Top of EXERCISE DATA

theorem balanced_engineSlice {s : State} {er et : Int} (sl : Slice) (p : Path) (gap : Bool)
    (h : s.balanced (er + 1) et) (he : 0 ≤ er) : (s.engineSlice sl p gap).balanced er et := by
  unfold State.engineSlice
  have h1 : (s.applyGap sl gap).balanced (er + 1) et := by
    unfold State.applyGap
    refine State.balanced_ite ?_ h
    split
    · next hc => exact balanced_abandonOpen hc _ _ h (by omega)
    · exact h
  generalize s.applyGap sl gap = s1 at h1
  simp only
  split
  · unfold State.takeFirst
    have h2 := balanced_truncateOpen sl h1 (by omega)
    generalize s1.truncateOpen sl = s2 at h2
    have hr : ∀ r, (s2.rejectFirst sl r).balanced er et := fun r =>
      balanced_abandonMessage _ _ _ _ _ (balanced_toDiscarding sl.stream h2) he
    exact State.balanced_ite (hr _) (State.balanced_ite (hr _) (State.balanced_ite (hr _)
      ((balanced_bindCtx _ (balanced_notDiscarding sl.stream h2)).to (by simp) rfl)))
  · unfold State.takeMiddle
    split
    · exact balanced_toDiscarding _ (balanced_orphanSlice _ h1 he)
    · next c hc =>
      refine State.balanced_ite (balanced_abandonWith (s := s1.toDiscarding sl.stream) hc _ _ _ h1 he) ?_
      refine (balanced_bindCtx _ (balanced_freeCtx hc h1)).to ?_ rfl
      simp only [Ctx.append, List.length_append, List.length_cons, List.length_nil]; omega
  · unfold State.takeLast
    split
    · exact balanced_notDiscarding _ (balanced_orphanSlice _ h1 he)
    · next c hc =>
      have hw : ∀ r q g, ((s1.notDiscarding sl.stream).abandonWith c r q g).balanced er et := fun r q g =>
        balanced_abandonWith (s := s1.notDiscarding sl.stream) hc _ _ _ h1 he
      refine State.balanced_ite (hw _ _ _) (State.balanced_ite (hw _ _ _) (balanced_routeMessage _ _ ?_ he))
      refine (balanced_freeCtx (s := s1.notDiscarding sl.stream) hc h1).to ?_ rfl
      simp only [List.length_append, List.length_cons, List.length_nil]; omega
  · unfold State.takeOnly
    have h2 := balanced_notDiscarding sl.stream (balanced_truncateOpen sl h1 (by omega))
    generalize (s1.truncateOpen sl).notDiscarding sl.stream = s2 at h2
    exact State.balanced_ite (balanced_abandonMessage _ _ _ _ _ h2 he)
      (State.balanced_ite (balanced_abandonMessage _ _ _ _ _ h2 he) (balanced_routeMessage _ _ h2 he))

theorem balanced_engineAbandon {s : State} {er et : Int} (k : Nat) (r : AbandonReason) (h : s.balanced er et)
    (he : 0 ≤ er) : (s.engineAbandon k r).balanced er et := by
  unfold State.engineAbandon
  split
  · next hc => exact balanced_abandonOpen hc _ _ h he
  · exact h

theorem balanced_drainItems (k : Nat) : ∀ (n : Nat) {s : State} {er et : Int}, s.balanced er et → 0 ≤ er →
    (State.drainItems k n s).balanced er et := by
  intro n
  induction n with
  | zero => exact fun h _ => h
  | succ n ih =>
    intro s er et h he
    unfold State.drainItems
    split
    · next it hi =>
      refine ih ?_ he
      have h1 := balanced_dropItem hi h
      cases it
      · exact balanced_engineSlice _ _ _ h1 he
      · exact balanced_engineAbandon _ _ (h1.to (by simp [Item.blocks]) rfl) he
    · exact h

/-! ## The slicer and the submission side -/

/-- The slices of a job not yet done, as blocks. -/
def Job.blocks (j : Job) : Nat := if j.kind = .data then j.pieces.length else 0

theorem slicerBlocks_slicing (j : Job) : slicerBlocks (.slicing j) = j.blocks := rfl

theorem slicerBlocks_stalled (j : Job) (sl : Slice) (el : LaneSet) :
    slicerBlocks (.stalled j sl el) = j.blocks + if j.kind = .data then 1 else 0 := by
  show (if j.kind = .data then j.pieces.length + 1 else 0) = _
  unfold Job.blocks; split <;> rfl

theorem balanced_setSlicer {s : State} {er et : Int} (x : SlicerState) (h : s.balanced er et) :
    (s.setSlicer x).balanced er (et + slicerBlocks s.slicer.state - slicerBlocks x) := by
  obtain ⟨h1, h2, h3, h4, h5⟩ := h
  refine ⟨h1, h2, ?_, h4, h5⟩
  have : (s.setSlicer x).txHolders + slicerBlocks s.slicer.state = s.txHolders + slicerBlocks x := by
    show reservedBlocks s.sub + frameBlocks s.slicer.fifo + slicerBlocks x + _ = _
    unfold State.txHolders; omega
  show (s.pool.tx : Int) = _; omega

theorem messageSliced_slicer (s : State) (j : Job) : (s.messageSliced j).slicer = s.slicer := by
  unfold State.messageSliced State.probeSent
  split
  · rfl
  · rfl
  · split <;> rfl

theorem balanced_messageSliced {s : State} {er et : Int} (j : Job) (h : s.balanced er et) :
    (s.messageSliced j).balanced er et := by
  unfold State.messageSliced State.probeSent
  split
  · exact h
  · exact h
  · split <;> exact h

/-- A slice is done: with the job's slice still counted, the balance is kept. -/
theorem balanced_sliceDone {s : State} {er et : Int} (j : Job) (h : s.balanced er et) (he : 0 ≤ et)
    (hb : slicerBlocks s.slicer.state = j.blocks + if j.kind = .data then 1 else 0) :
    (s.sliceDone j).balanced er et := by
  unfold State.sliceDone
  have hx : slicerBlocks s.slicer.state ≤ s.txHolders := by unfold State.txHolders; omega
  have h1 : (if j.kind = .data then s.returnTx 1 else s).balanced er (et - if j.kind = .data then 1 else 0) := by
    split
    · next hk =>
      rw [if_pos hk] at hb
      exact balanced_returnTx 1 h (by omega)
    · exact h.to rfl (by simp)
  have hs : (if j.kind = .data then s.returnTx 1 else s).slicer = s.slicer := by split <;> rfl
  generalize (if j.kind = .data then s.returnTx 1 else s) = s1 at h1 hs
  simp only
  split
  · next hp =>
    refine (balanced_setSlicer .idle (balanced_messageSliced j h1)).to rfl ?_
    rw [messageSliced_slicer, hs, hb]
    have : j.blocks = 0 := by
      unfold Job.blocks; rw [List.isEmpty_iff.1 hp]; split <;> rfl
    rw [this]; show et - _ + _ - ((0 : Nat) : Int) = et
    split <;> simp
  · refine (balanced_setSlicer (.slicing j) h1).to rfl ?_
    rw [hs, hb, slicerBlocks_slicing]
    split <;> simp

theorem balanced_offerSlice {s : State} {er et : Int} (j : Job) (sl : Slice) (el : LaneSet) (h : s.balanced er et)
    (he : 0 ≤ et) (hb : slicerBlocks s.slicer.state = j.blocks + if j.kind = .data then 1 else 0) :
    (s.offerSlice j sl el).balanced er et := by
  rcases offerSlice_cases s j sl el with h1 | ⟨A, B, st, h1, _⟩ <;> rw [h1]
  · refine (balanced_setSlicer _ h).to rfl ?_
    rw [hb, slicerBlocks_stalled]; omega
  · exact balanced_sliceDone (s := { s with laneA := A, laneB := B, stats := st }) j h he hb

theorem balanced_setSub {s : State} {er et : Int} {x : Submission} (h : s.balanced er et) (hx : x.incomplete) :
    (s.setSub x).balanced er (et + reservedBlocks s.sub - reservedBlocks x) := by
  obtain ⟨h1, h2, h3, h4, _⟩ := h
  refine ⟨h1, h2, ?_, h4, hx⟩
  have : (s.setSub x).txHolders + reservedBlocks s.sub = s.txHolders + reservedBlocks x := by
    show reservedBlocks x + frameBlocks s.slicer.fifo + slicerBlocks s.slicer.state + _ = _
    unfold State.txHolders; omega
  show (s.pool.tx : Int) = _; omega

theorem incomplete_absorbFrom (n : Nat) (e : Bool) : (absorbFrom n e).incomplete := by
  unfold absorbFrom; split <;> trivial

theorem reserved_absorbFrom (n : Nat) (e : Bool) : reservedBlocks (absorbFrom n e) = 0 := by
  unfold absorbFrom; split <;> rfl

theorem balanced_tryLoadData {s : State} {er et : Int} (k n : Nat) (h : s.balanced er et)
    (hs : reservedBlocks s.sub = 0) (hn : 0 < n) : (s.tryLoadData k n).balanced er et := by
  have hw : (s.setSub (.waitingData k n)).balanced er et :=
    (balanced_setSub (x := .waitingData k n) h hn).to rfl (by rw [hs]; simp [reservedBlocks])
  unfold State.tryLoadData
  refine State.balanced_ite ?_ hw
  rcases claimTx_cases s (sliceCount n) with ⟨_, hf, hx⟩ | hx <;> rw [hx]
  · obtain ⟨h1, h2, h3, h4, h5⟩ := h
    refine ⟨?_, h2, ?_, h4, hn⟩
    · show s.pool.free - sliceCount n + s.pool.rx + (s.pool.tx + sliceCount n) = _; omega
    · show ((s.pool.tx + sliceCount n : Nat) : Int)
        = ((sliceCount n + frameBlocks s.slicer.fifo + slicerBlocks s.slicer.state : Nat) : Int) + et
      unfold State.txHolders at h3; omega
  · exact hw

Bottom of EXERCISE DATA

* [EXERCISE] Copy out only the lines of the records above from the one with "show (if j.kind" through the one with "refine ⟨h1, h2, ?_, h4, h5⟩", exactly as they stand, both included.

* [WRITTEN ANSWER]
  show (if j.kind = .data then j.pieces.length + 1 else 0) = _
  unfold Job.blocks; split <;> rfl

theorem balanced_setSlicer {s : State} {er et : Int} (x : SlicerState) (h : s.balanced er et) :
    (s.setSlicer x).balanced er (et + slicerBlocks s.slicer.state - slicerBlocks x) := by
  obtain ⟨h1, h2, h3, h4, h5⟩ := h
  refine ⟨h1, h2, ?_, h4, h5⟩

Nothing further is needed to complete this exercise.